[Saved data entries]
-- ==== Sys2Proof/Certificates/Slice0/Obligations.lean ====
section
/-! DEFINITION. The statements about the model, for the provers. -/

open Sys2Proof Sys2Proof.Machine

/-! Reset (70_reset_and_hazards.md, 10_state.md). -/

/-- R49, R232: the registers after reset. The build is the one of the spec's default widths (R8). -/
def Obligations.ResetStateHoldsTheSpecValues : Prop :=
  State.reset.state = .idle ∧ State.reset.acc = 0 ∧ State.reset.bitCnt = 0 ∧ State.reset.byteCnt = 0 ∧
    State.reset.preCnt = 0 ∧ State.reset.eoi = false ∧ State.reset.done = false ∧ State.reset.err.code = 0 ∧
    State.reset.errState.code = 0 ∧ State.reset.width = 64 ∧ State.reset.height = 64 ∧ State.reset.len = 4096 ∧
    State.reset.cfg = 0 ∧ State.reset.curX = 0 ∧ State.reset.curY = 0 ∧ State.reset.pauseCnt = 0 ∧
    State.reset.samples = 0 ∧ State.reset.txBytes = 0 ∧ State.reset.blocks = 0 ∧ State.reset.tailBits = 0 ∧
    State.reset.tailEmit = false ∧ State.reset.readback 12 = 0x46485031 ∧ State.reset.status = 0 ∧
    State.reset.busy = false ∧ State.reset.preOk = true ∧ State.reset.params.dimBits = 12 ∧
    State.reset.params.addrBits = 24

/-- R230: an edge with `rst` = 1 gives every register its reset value whatever STATE it was in, consumes no word and
leaves the sample memory to the host's own writes; that `trace` and `taken` begin anew is the model's
choice (log entry 14). -/
def Obligations.RstEdgeResetsEveryRegister : Prop :=
  ∀ s : State, writesInRange s.params s.pins.memWrites = true → s.pins.rst = true →
    step s = .next (endCycle
      { s.afterWrites with
        state := .idle, acc := 0, bitCnt := 0, byteCnt := 0, preCnt := 0, eoi := false, done := false
        err := .noError, errState := .idle, width := 64, height := 64, len := 4096, cfg := 0
        curX := 0, curY := 0, pauseCnt := 0, samples := 0, txBytes := 0, blocks := 0
        tailBits := 0, tailEmit := false, everReset := true, trace := [], taken := [] }) ∧
    (outputsOf s s.pins).cmdReady = false ∧ (outputsOf s s.pins).txValid = false ∧
    (outputsOf s s.pins).flReq = false ∧ (outputsOf s s.pins).memEn = false ∧
    (∀ a, (∀ c ∈ s.pins.memWrites, c.1 ≠ a) → Memory.read s.afterWrites.mem a = Memory.read s.mem a)

/-- R233, R231: before the first reset edge a cycle without `rst` has no meaning; one edge with `rst` = 1 is enough. The
flag `everReset` and the refusal are the model's form of it (log entry 11). -/
def Obligations.UnresetMachineIsRefusedUntilOneRstEdge : Prop :=
  ∀ s : State, s.everReset = false →
    (s.pins.rst = false → step s = .refused .neverReset) ∧
    (s.pins.rst = true → writesInRange s.params s.pins.memWrites = true →
      ∃ t, step s = .next t ∧ t.everReset = true ∧ t.state = .idle ∧ t.status = 0)

/-- The reset state meets the invariant every step keeps (R48, R163). -/
def Obligations.ResetStateMeetsTheInvariant : Prop := Inv State.reset

/-! Encoding (30_encoding.md). -/

/-- R80, R82: decoding the word of any command gives the command back, every operand at every value. -/
def Obligations.DecodeOfEncodeIsTheCommand : Prop := ∀ i : Instr, decode (encode i) = i

/-- R83: the opcode map. Every word is decoded by its OP field; OP 0x9 to 0xF are the reserved class. -/
def Obligations.DecodeFollowsTheOpcodeMap : Prop :=
  ∀ w : Word,
    (decode w).opBits = w.extractLsb' 28 4 ∧
    (w.extractLsb' 28 4 = 0x0 → (decode w).opcode = .nop) ∧ (w.extractLsb' 28 4 = 0x1 → (decode w).opcode = .setw) ∧
    (w.extractLsb' 28 4 = 0x2 → (decode w).opcode = .seth) ∧ (w.extractLsb' 28 4 = 0x3 → (decode w).opcode = .setlen) ∧
    (w.extractLsb' 28 4 = 0x4 → (decode w).opcode = .setcfg) ∧ (w.extractLsb' 28 4 = 0x5 → (decode w).opcode = .start) ∧
    (w.extractLsb' 28 4 = 0x6 → (decode w).opcode = .sample) ∧
    (w.extractLsb' 28 4 = 0x7 → (decode w).opcode = .endInput) ∧
    (w.extractLsb' 28 4 = 0x8 → (decode w).opcode = .clear) ∧
    (9 ≤ (w.extractLsb' 28 4).toNat → (decode w).opcode = .reserved)
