/-! One host write (R61, R69). -/

@[simp] theorem hostWrite_params (s : State) (c : Host.Cell) : (hostWrite s c).params = s.params := rfl
@[simp] theorem hostWrite_state (s : State) (c : Host.Cell) : (hostWrite s c).state = s.state := rfl
@[simp] theorem hostWrite_acc (s : State) (c : Host.Cell) : (hostWrite s c).acc = s.acc := rfl
@[simp] theorem hostWrite_bitCnt (s : State) (c : Host.Cell) : (hostWrite s c).bitCnt = s.bitCnt := rfl
@[simp] theorem hostWrite_byteCnt (s : State) (c : Host.Cell) : (hostWrite s c).byteCnt = s.byteCnt := rfl
@[simp] theorem hostWrite_preCnt (s : State) (c : Host.Cell) : (hostWrite s c).preCnt = s.preCnt := rfl
@[simp] theorem hostWrite_eoi (s : State) (c : Host.Cell) : (hostWrite s c).eoi = s.eoi := rfl
@[simp] theorem hostWrite_done (s : State) (c : Host.Cell) : (hostWrite s c).done = s.done := rfl
@[simp] theorem hostWrite_err (s : State) (c : Host.Cell) : (hostWrite s c).err = s.err := rfl
@[simp] theorem hostWrite_errState (s : State) (c : Host.Cell) : (hostWrite s c).errState = s.errState := rfl
@[simp] theorem hostWrite_width (s : State) (c : Host.Cell) : (hostWrite s c).width = s.width := rfl
@[simp] theorem hostWrite_height (s : State) (c : Host.Cell) : (hostWrite s c).height = s.height := rfl
@[simp] theorem hostWrite_len (s : State) (c : Host.Cell) : (hostWrite s c).len = s.len := rfl
@[simp] theorem hostWrite_cfg (s : State) (c : Host.Cell) : (hostWrite s c).cfg = s.cfg := rfl
@[simp] theorem hostWrite_curX (s : State) (c : Host.Cell) : (hostWrite s c).curX = s.curX := rfl
@[simp] theorem hostWrite_curY (s : State) (c : Host.Cell) : (hostWrite s c).curY = s.curY := rfl
@[simp] theorem hostWrite_pauseCnt (s : State) (c : Host.Cell) : (hostWrite s c).pauseCnt = s.pauseCnt := rfl
@[simp] theorem hostWrite_samples (s : State) (c : Host.Cell) : (hostWrite s c).samples = s.samples := rfl
@[simp] theorem hostWrite_txBytes (s : State) (c : Host.Cell) : (hostWrite s c).txBytes = s.txBytes := rfl
@[simp] theorem hostWrite_blocks (s : State) (c : Host.Cell) : (hostWrite s c).blocks = s.blocks := rfl
@[simp] theorem hostWrite_tailBits (s : State) (c : Host.Cell) : (hostWrite s c).tailBits = s.tailBits := rfl
@[simp] theorem hostWrite_tailEmit (s : State) (c : Host.Cell) : (hostWrite s c).tailEmit = s.tailEmit := rfl
@[simp] theorem hostWrite_mem (s : State) (c : Host.Cell) : (hostWrite s c).mem = Memory.write s.mem c.1 c.2 := rfl
@[simp] theorem hostWrite_unstable (s : State) (c : Host.Cell) : (hostWrite s c).unstable = if s.breaksStability c.1 then AddrSet.insert s.unstable c.1 else AddrSet.erase s.unstable c.1 := rfl
@[simp] theorem hostWrite_readAddr (s : State) (c : Host.Cell) : (hostWrite s c).readAddr = s.readAddr := rfl
@[simp] theorem hostWrite_draws (s : State) (c : Host.Cell) : (hostWrite s c).draws = s.draws := rfl
@[simp] theorem hostWrite_everReset (s : State) (c : Host.Cell) : (hostWrite s c).everReset = s.everReset := rfl
@[simp] theorem hostWrite_inputs (s : State) (c : Host.Cell) : (hostWrite s c).inputs = s.inputs := rfl
@[simp] theorem hostWrite_trace (s : State) (c : Host.Cell) : (hostWrite s c).trace = s.trace := rfl
@[simp] theorem hostWrite_taken (s : State) (c : Host.Cell) : (hostWrite s c).taken = s.taken := rfl

/-! The host's writes of a cycle touch the memory and the unstable addresses only. -/

@[simp] theorem hostWrites_params (s : State) (cs : List Host.Cell) : (hostWrites s cs).params = s.params := by
  induction cs generalizing s with
  | nil => rfl
  | cons c cs ih => simp [hostWrites, ih]
@[simp] theorem hostWrites_state (s : State) (cs : List Host.Cell) : (hostWrites s cs).state = s.state := by
  induction cs generalizing s with
  | nil => rfl
  | cons c cs ih => simp [hostWrites, ih]
@[simp] theorem hostWrites_acc (s : State) (cs : List Host.Cell) : (hostWrites s cs).acc = s.acc := by
  induction cs generalizing s with
  | nil => rfl
  | cons c cs ih => simp [hostWrites, ih]
@[simp] theorem hostWrites_bitCnt (s : State) (cs : List Host.Cell) : (hostWrites s cs).bitCnt = s.bitCnt := by
  induction cs generalizing s with
  | nil => rfl
  | cons c cs ih => simp [hostWrites, ih]
@[simp] theorem hostWrites_byteCnt (s : State) (cs : List Host.Cell) : (hostWrites s cs).byteCnt = s.byteCnt := by
  induction cs generalizing s with
  | nil => rfl
  | cons c cs ih => simp [hostWrites, ih]
@[simp] theorem hostWrites_preCnt (s : State) (cs : List Host.Cell) : (hostWrites s cs).preCnt = s.preCnt := by
  induction cs generalizing s with
  | nil => rfl
  | cons c cs ih => simp [hostWrites, ih]
@[simp] theorem hostWrites_eoi (s : State) (cs : List Host.Cell) : (hostWrites s cs).eoi = s.eoi := by
  induction cs generalizing s with
  | nil => rfl
  | cons c cs ih => simp [hostWrites, ih]
@[simp] theorem hostWrites_done (s : State) (cs : List Host.Cell) : (hostWrites s cs).done = s.done := by
  induction cs generalizing s with
  | nil => rfl
  | cons c cs ih => simp [hostWrites, ih]
@[simp] theorem hostWrites_err (s : State) (cs : List Host.Cell) : (hostWrites s cs).err = s.err := by
  induction cs generalizing s with
  | nil => rfl
  | cons c cs ih => simp [hostWrites, ih]
@[simp] theorem hostWrites_errState (s : State) (cs : List Host.Cell) : (hostWrites s cs).errState = s.errState := by
  induction cs generalizing s with
  | nil => rfl
  | cons c cs ih => simp [hostWrites, ih]
@[simp] theorem hostWrites_width (s : State) (cs : List Host.Cell) : (hostWrites s cs).width = s.width := by
  induction cs generalizing s with
  | nil => rfl
  | cons c cs ih => simp [hostWrites, ih]
@[simp] theorem hostWrites_height (s : State) (cs : List Host.Cell) : (hostWrites s cs).height = s.height := by
  induction cs generalizing s with
  | nil => rfl
  | cons c cs ih => simp [hostWrites, ih]
@[simp] theorem hostWrites_len (s : State) (cs : List Host.Cell) : (hostWrites s cs).len = s.len := by
  induction cs generalizing s with
  | nil => rfl
  | cons c cs ih => simp [hostWrites, ih]
@[simp] theorem hostWrites_cfg (s : State) (cs : List Host.Cell) : (hostWrites s cs).cfg = s.cfg := by
  induction cs generalizing s with
  | nil => rfl
  | cons c cs ih => simp [hostWrites, ih]
@[simp] theorem hostWrites_curX (s : State) (cs : List Host.Cell) : (hostWrites s cs).curX = s.curX := by
  induction cs generalizing s with
  | nil => rfl
  | cons c cs ih => simp [hostWrites, ih]
@[simp] theorem hostWrites_curY (s : State) (cs : List Host.Cell) : (hostWrites s cs).curY = s.curY := by
  induction cs generalizing s with
  | nil => rfl
  | cons c cs ih => simp [hostWrites, ih]
@[simp] theorem hostWrites_pauseCnt (s : State) (cs : List Host.Cell) : (hostWrites s cs).pauseCnt = s.pauseCnt := by
  induction cs generalizing s with
  | nil => rfl
  | cons c cs ih => simp [hostWrites, ih]
@[simp] theorem hostWrites_samples (s : State) (cs : List Host.Cell) : (hostWrites s cs).samples = s.samples := by
  induction cs generalizing s with
  | nil => rfl
  | cons c cs ih => simp [hostWrites, ih]
@[simp] theorem hostWrites_txBytes (s : State) (cs : List Host.Cell) : (hostWrites s cs).txBytes = s.txBytes := by
  induction cs generalizing s with
  | nil => rfl
  | cons c cs ih => simp [hostWrites, ih]
@[simp] theorem hostWrites_blocks (s : State) (cs : List Host.Cell) : (hostWrites s cs).blocks = s.blocks := by
  induction cs generalizing s with
  | nil => rfl
  | cons c cs ih => simp [hostWrites, ih]
@[simp] theorem hostWrites_tailBits (s : State) (cs : List Host.Cell) : (hostWrites s cs).tailBits = s.tailBits := by
  induction cs generalizing s with
  | nil => rfl
  | cons c cs ih => simp [hostWrites, ih]
@[simp] theorem hostWrites_tailEmit (s : State) (cs : List Host.Cell) : (hostWrites s cs).tailEmit = s.tailEmit := by
  induction cs generalizing s with
  | nil => rfl
  | cons c cs ih => simp [hostWrites, ih]
@[simp] theorem hostWrites_readAddr (s : State) (cs : List Host.Cell) : (hostWrites s cs).readAddr = s.readAddr := by
  induction cs generalizing s with
  | nil => rfl
  | cons c cs ih => simp [hostWrites, ih]
@[simp] theorem hostWrites_draws (s : State) (cs : List Host.Cell) : (hostWrites s cs).draws = s.draws := by
  induction cs generalizing s with
  | nil => rfl
  | cons c cs ih => simp [hostWrites, ih]
@[simp] theorem hostWrites_everReset (s : State) (cs : List Host.Cell) : (hostWrites s cs).everReset = s.everReset := by
  induction cs generalizing s with
  | nil => rfl
  | cons c cs ih => simp [hostWrites, ih]
@[simp] theorem hostWrites_inputs (s : State) (cs : List Host.Cell) : (hostWrites s cs).inputs = s.inputs := by
  induction cs generalizing s with
  | nil => rfl
  | cons c cs ih => simp [hostWrites, ih]
@[simp] theorem hostWrites_trace (s : State) (cs : List Host.Cell) : (hostWrites s cs).trace = s.trace := by
  induction cs generalizing s with
  | nil => rfl
  | cons c cs ih => simp [hostWrites, ih]
@[simp] theorem hostWrites_taken (s : State) (cs : List Host.Cell) : (hostWrites s cs).taken = s.taken := by
  induction cs generalizing s with
  | nil => rfl
  | cons c cs ih => simp [hostWrites, ih]
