-- ==== Sys2Proof/Tests/Slice0.lean ====
section
/-! SUPPORT. The model's own tests, on values from the spec's vectors (`95_test_vectors.md`), and a concrete witness for
the hypotheses of every statement that has some. -/

namespace Sys2Proof.Tests

open Sys2Proof.Machine

/-! Helpers. -/

/-- A build with concrete parameters: the spec's default widths, a pause of two cycles. -/
def params : Params := ⟨12, 24, 2, 1⟩

/-- The reset state of that build. -/
def base : State := { State.reset with params := params }

/-- The next state of an outcome. -/
def nextOf : Host.Outcome State Fault Refusal → Option State
  | .next s => some s
  | .fault _ => none
  | .refused _ => none

/-- One field of the state after a command. -/
def after {α : Type} (i : Instr) (s : State) (f : State → α) : Option α := (nextOf (exec i s)).map f

/-- A cycle's pins with an ideal sink (R247). -/
def ideal : CycleInput := { txReady := true, flDone := true }

/-- The state with the given pins in its coming cycle. -/
def withPins (s : State) (p : CycleInput) : State := { s with inputs := [p] }

/-- A word offered with an ideal sink. -/
def offer (w : Word) : CycleInput := { ideal with cmdValid := true, cmdWord := w }

/-- A busy state of a stream-mode frame (CFG.SRC = 1). -/
def stream (q : SeqState) : State := { base with state := q, cfg := 1, preCnt := 11 }

/-- A busy state of a mapper-mode frame at the reset configuration. -/
def mapper (q : SeqState) : State := { base with state := q, preCnt := 11 }

/-- Program L3-3 (2 × 2, PAD), its memory M = 00 FF 80 7F, in a state of its frame. -/
def l33 (q : SeqState) : State :=
  { base with
    state := q, width := 2, height := 2, len := 4, cfg := 2
    mem := [(0, 0x00), (1, 0xFF), (2, 0x80), (3, 0x7F)]
    preCnt := 11, txBytes := 11, trace := List.replicate 11 (.byte 0x23) ++ [.flush] }

/-- The end of input reached in program L3-3: four samples taken, the cursor at (0, 2), the tail byte accepted. -/
def l33EndFl : State :=
  { l33 .endFl with
    samples := 4, taken := [0xFF, 0x7F, 0x00, 0x80], curY := 2, eoi := true, tailBits := 4, tailEmit := true
    byteCnt := 1, txBytes := 12, readAddr := 2
    trace := List.replicate 11 (.byte 0x23) ++ [.flush, .byte 0x09] }

/-- The end state of program L3-3. -/
def l33End : State := { l33EndFl with state := .idle, done := true, trace := l33EndFl.trace ++ [.flush] }

/-- ERROR after a reserved word in IDLE. -/
def errorState : State := { base with state := .error, err := .illegalCmd }

/-! The assembler's check refuses an ill-formed command (R90). -/

theorem test_wf_refuses_setw : (Instr.setw 4096).wellFormed params = false := by decide
theorem test_wf_refuses_seth : (Instr.seth 4096).wellFormed params = false := by decide
theorem test_wf_refuses_setlen : (Instr.setlen 0x1000000).wellFormed params = false := by decide
theorem test_wf_refuses_reserved :
    Instr.reserved9.wellFormed params = false ∧ Instr.reservedA.wellFormed params = false ∧
    Instr.reservedB.wellFormed params = false ∧ Instr.reservedC.wellFormed params = false ∧
    Instr.reservedD.wellFormed params = false ∧ Instr.reservedE.wellFormed params = false ∧
    Instr.reservedF.wellFormed params = false := by decide
theorem test_wf_accepts_largest :
    (Instr.setw 4095).wellFormed params = true ∧ (Instr.setlen 0xFFFFFF).wellFormed params = true := by decide

/-! Decoding (95_test_vectors.md 2.5; the bits from R80 and R83: OP in bits 31 to 28, ARG below). -/

theorem test_decode_nop : decode 0b0000_0000_0000_0000_0000_0000_0000_0000 = .nop := by decide
theorem test_decode_setw : decode 0b0001_0000_0000_0000_0000_0000_0100_0000 = .setw 64 := by decide
theorem test_decode_seth : decode 0b0010_0000_0000_0000_0000_0000_0100_0000 = .seth 64 := by decide
theorem test_decode_setlen : decode 0b0011_0000_0000_0000_0001_0000_0000_0000 = .setlen 4096 := by decide
theorem test_decode_setcfg : decode 0b0100_1111_1111_1111_1111_1111_1111_0101 = .setcfg 5 := by decide
theorem test_decode_start : decode 0b0101_1111_1111_1111_1111_1111_1111_1111 = .start := by decide
theorem test_decode_sample : decode 0b0110_1010_1011_1100_1101_1110_1000_0000 = .sample 0x80 := by decide
theorem test_decode_end : decode 0b0111_0000_0000_0000_0000_0000_0000_0000 = .endInput := by decide
theorem test_decode_clear : decode 0b1000_0000_0000_0000_0000_0000_0000_0000 = .clear := by decide
theorem test_decode_reserved :
    decode 0b1001_0000_0000_0000_0000_0000_0000_0000 = .reserved9 ∧
    decode 0b1010_0000_0000_0000_0000_0000_0000_0001 = .reservedA ∧
    decode 0b1011_0000_0000_0000_0000_0000_0000_0010 = .reservedB ∧
    decode 0b1100_0000_0000_0000_0000_0000_0000_0100 = .reservedC ∧
    decode 0b1101_0000_0000_0000_0000_0000_0000_1000 = .reservedD ∧
    decode 0b1110_0000_0000_0000_0000_0000_0001_0000 = .reservedE ∧
    decode 0b1111_1111_1111_1111_1111_1111_1111_1111 = .reservedF := by decide

/-! Commands (95_test_vectors.md 2.6). -/

theorem test_nop_idle : after .nop base (·.status) = some 0x00000000 := by decide
theorem test_setw_idle : after (.setw 5) base (·.width) = some 5 := by decide
theorem test_setw_ignores_high_bits : after (.setw 0xFFFF040) base (·.width) = some 64 := by decide
theorem test_seth_idle : after (.seth 0) base (·.height) = some 0 := by decide
theorem test_setlen_idle : after (.setlen 0) base (·.len) = some 0 := by decide
theorem test_setlen_ignores_high_bits : after (.setlen 0xF001000) base (·.len) = some 4096 := by decide
theorem test_setcfg_idle : after (.setcfg 7) base (·.cfg) = some 7 := by decide
theorem test_start_idle : after .start l33End (fun t => (t.state, t.samples, t.txBytes, t.tailBits, t.tailEmit)) =
    some (.pre, 0, 0, 0, false) := by decide
theorem test_start_precond : after .start { base with len := 4095 } (·.status) = some 0x0000001F := by decide
theorem test_sample_run : after (.sample 0x80) (stream .run) (fun t => (t.acc, t.bitCnt, t.samples)) =
    some (0x01, 1, 1) := by decide
theorem test_sample_idle : after (.sample 5) base (·.status) = some 0x0000005F := by decide
theorem test_end_drop : after .endInput { stream .run with bitCnt := 5, acc := 0x15 }
    (fun t => (t.eoi, t.tailBits, t.acc, t.bitCnt, t.state)) = some (true, 5, 0, 0, .endFl) := by decide
theorem test_end_pad : after .endInput { stream .run with cfg := 3, bitCnt := 5, acc := 0x15 }
    (fun t => (t.eoi, t.tailBits, t.tailEmit, t.acc, t.state)) = some (true, 5, true, 0x15, .emit) := by decide
theorem test_clear_idle : after .clear l33End (fun t => (t.status, t.samples, t.txBytes)) =
    some (0x04000800, 4, 12) := by decide
theorem test_clear_error : after .clear errorState (·.status) = some 0x00000000 := by decide
theorem test_reserved_idle :
    ∀ i ∈ [Instr.reserved9, .reservedA, .reservedB, .reservedC, .reservedD, .reservedE, .reservedF],
      after i base (·.status) = some 0x0000004F := by decide
theorem test_reserved_error :
    ∀ i ∈ [Instr.reserved9, .reservedA, .reservedB, .reservedC, .reservedD, .reservedE, .reservedF],
      after i errorState (·.status) = some errorState.status := by decide

/-! Same-cycle priority (2.6), failures (2.7) and single cycles of L3-3 (2.9). -/

/-- The state after one step. -/
def stepped (s : State) : Option State := nextOf (step s)

theorem test_command_error_keeps_the_byte :
    (stepped (withPins { base with state := .pre } (offer 0x10000003))).map
      (fun t => (t.status, t.txBytes, t.width)) = some (0x1010005F, 1, 64) := by decide
theorem test_sink_failure_wins :
    (stepped (withPins { base with state := .pre } { offer 0x10000003 with txErr := true })).map
      (fun t => (t.status, t.txBytes, t.width)) = some (0x1000002F, 0, 64) := by decide
theorem test_last_flush_then_error :
    (stepped (withPins { stream .endFl with eoi := true } (offer 0x50000000))).map
      (fun t => (t.status, t.trace)) = some (0x90B0045F, [.flush]) := by decide
theorem test_l33_run_issues_read :
    (outputsOf (l33 .run) ideal).memEn = true ∧ (outputsOf (l33 .run) ideal).memAddr = 1 ∧
    (stepped (withPins (l33 .run) ideal)).map (fun t => (t.state, t.curX, t.curY)) = some (.fetch, 1, 0) := by decide
theorem test_l33_fetch :
    (stepped (withPins { l33 .fetch with readAddr := 2, acc := 1, bitCnt := 3, curX := 0, curY := 2 } ideal)).map
      (fun t => (t.state, t.acc, t.bitCnt)) = some (.run, 0x09, 4) := by decide
theorem test_l33_last_flush :
    (stepped (withPins l33EndFl ideal)).map (·.status) = some 0x04B10D00 := by decide
theorem test_pad_after_eighth_byte :
    (stepped (withPins { mapper .emit with acc := 0xFF, bitCnt := 8, byteCnt := 7 } ideal)).map
      (fun t => (t.state, t.byteCnt, t.bitCnt, t.acc)) = some (.pad, 8, 0, 0) := by decide
theorem test_pause_counts_down :
    (stepped (withPins { mapper .pause with pauseCnt := 2 } ideal)).map (fun t => (t.state, t.trace)) =
      some (.pause, []) ∧
    (stepped (withPins { mapper .pause with pauseCnt := 1 } ideal)).map (fun t => (t.state, t.trace)) =
      some (.run, [.pause]) := by decide
theorem test_host_write_then_reset :
    (stepped (withPins (mapper .run) { rst := true, memWrites := [(3, 9)] })).map
      (fun t => (t.state, t.mem, t.len)) = some (.idle, [(3, 9)], 4096) := by decide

**PROBLEM TO WORK ON:** Each line in the entries above, starting at the line with "-- ==== Sys2Proof/Tests/Slice0.lean" and ending at the line with "def nextOf : Host.Outcome", is to be printed exactly, and only those lines.

**EXERCISE SOLUTION:**
-- ==== Sys2Proof/Tests/Slice0.lean ====
section
/-! SUPPORT. The model's own tests, on values from the spec's vectors (`95_test_vectors.md`), and a concrete witness for
the hypotheses of every statement that has some. -/

namespace Sys2Proof.Tests

open Sys2Proof.Machine

/-! Helpers. -/

/-- A build with concrete parameters: the spec's default widths, a pause of two cycles. -/
def params : Params := ⟨12, 24, 2, 1⟩

/-- The reset state of that build. -/
def base : State := { State.reset with params := params }

/-- The next state of an outcome. -/
def nextOf : Host.Outcome State Fault Refusal → Option State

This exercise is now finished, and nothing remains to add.